Work to complete:
Go through the data below. List every line that holds the word "tids".

[Opening Recorded information section]

/-- The first word of the instruction at the program counter, 0 where it cannot be fetched. -/
def State.wordAtPc (s : State) : BitVec 32 := match s.fetch with | .ok (_, ws) => ws.headD 0 | .error _ => 0

/-- CODE_STORE_MARK_TIMEOUT (R328): after 65,536 clks of waiting the store is abandoned with the resource-exhaustion trap. -/
def State.markTimeout (s : State) : State :=
  match s.task.wait with
  | .mark l c =>
    if s.task.cstate = .waiting ∧ c + 65536 ≤ s.clk then
      let s1 := s.letGo s.task
      let s2 := s1.setTask { s1.task with tile := none }
      s2.trap { kind := 10, detail := 7, info0 := s.wordAtPc.setWidth 64, info1 := BitVec.ofNat 64 (64 * l) }
    else s
  | _ => s
def execCodeStoreMarkTimeout (tid : BitVec 48) (s : State) : Host.Outcome State Fault Refusal := .next (s.asTask tid State.markTimeout)

/-- MKCLR (R330): clear the marks of a TID of the paddock. -/
def State.mkclr (s : State) (v : Word) : Except Stop State := do
  s.needSup
  need (v.extractLsb' 48 16 == 0 && v.extractLsb' 36 12 == s.task.tenant) Stop.illegalOperand
  .ok (s.clearMarks (v.setWidth 48))

/-! ### Demand paging (R332 to R335) -/

/-- What the accesses of the record codes 1 to 3 need (R334). -/
def wantOf (code : BitVec 8) : Want := if code = 2 then { w := true } else if code = 3 then { x := true } else { r := true }

/-- DEMAND_PAGING_FAULT (R332): an access of the executing task finds an entry with V = 0 and DP = 1. -/
def execDemandPagingFault (va : Word) (code : BitVec 8) (s : State) : Host.Outcome State Fault Refusal :=
  .next (if s.task.cstate = .running then
      match s.check s.task.who (wantOf code) va with
      | .error (.paging level) => s.parkGroup va level code
      | _ => s
    else s)

/-- A stream that faulted on a page that is now filled (R192). DEDUCED: assumption 31. -/
def Stream.fill (page : Nat) (saved : Bool) (r : Stream) : Stream :=
  if r.state == .faulted && r.fcode == 5 && r.faultInfo.toNat / 4096 == page then
    if saved then { r with filled := true } else r.refilled
  else r
/-- A task of a park set restarts once no record still holds it. DEDUCED: assumption 55. -/
def Task.unpark (t : Task) : Task :=
  { t with parked := false, cstate := if t.cstate = .parked then .running else t.cstate }

/-- Resume one task of a record's park set (R335): an acquire at .p. -/
def State.resumeTask (s : State) (page : Nat) (tid : Tid) : State :=
  match s.findTask tid with
  | none => s
  | some t =>
    let held := s.paddocks.any fun p => p.vfs.any fun e => e.2.paging.any fun r => r.tids.contains tid
    let saved := t.saved.isSome
    let f (t : Task) : Task :=
      let u := { t with streams := t.streams.map (Stream.fill page saved) }
      if held then u else u.unpark
    let s1 := s.modTask tid f
    let s2 := if held then s1 else s1.reword tid fun w => w &&& ~~~(0x80000 : Word)
    if t.inSlot then s2.acquireAt t.core .p else s2

/-- The windows of a copy command that are parked on a page of an address space. -/
def Copy.fill (tenant asid : BitVec 12) (page : Nat) (c : Copy) : Copy :=
  if c.tenant == tenant && c.aspace.extractLsb' 52 12 == asid then
    { c with windows := c.windows.map fun w => if w.parked = some page then { w with filled := true } else w }
  else c

/-- A resume of the record with a number (R335). DEDUCED: assumption 55. -/
def State.resume (s : State) (tenant : BitVec 12) (v : Nat) (seq : BitVec 32) : State :=
  match s.paddock tenant with
  | none => s
  | some p =>
    match (p.vf v).paging.find? (·.seq == seq) with
    | none => s
    | some r =>
      let s1 := s.modVf tenant v fun f => { f with paging := f.paging.filter (·.seq != seq) }
      let s2 : State := { s1 with clusters := smapMap {} s1.clusters fun _ c => { c with copies := c.copies.map (Copy.fill tenant r.asid r.page) } }
      r.tids.foldl (fun s tid => s.resumeTask r.page tid) s2

/-- PFRES (R335): for a supervisor task. -/
def State.pfres (s : State) (v : Word) : Except Stop State := do
  s.needSup
  .ok (s.resume s.task.tenant (v.extractLsb' 32 6).toNat (v.setWidth 32))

[Closing Recorded information section]

Output for this task:
    let held := s.paddocks.any fun p => p.vfs.any fun e => e.2.paging.any fun r => r.tids.contains tid
      r.tids.foldl (fun s tid => s.resumeTask r.page tid) s2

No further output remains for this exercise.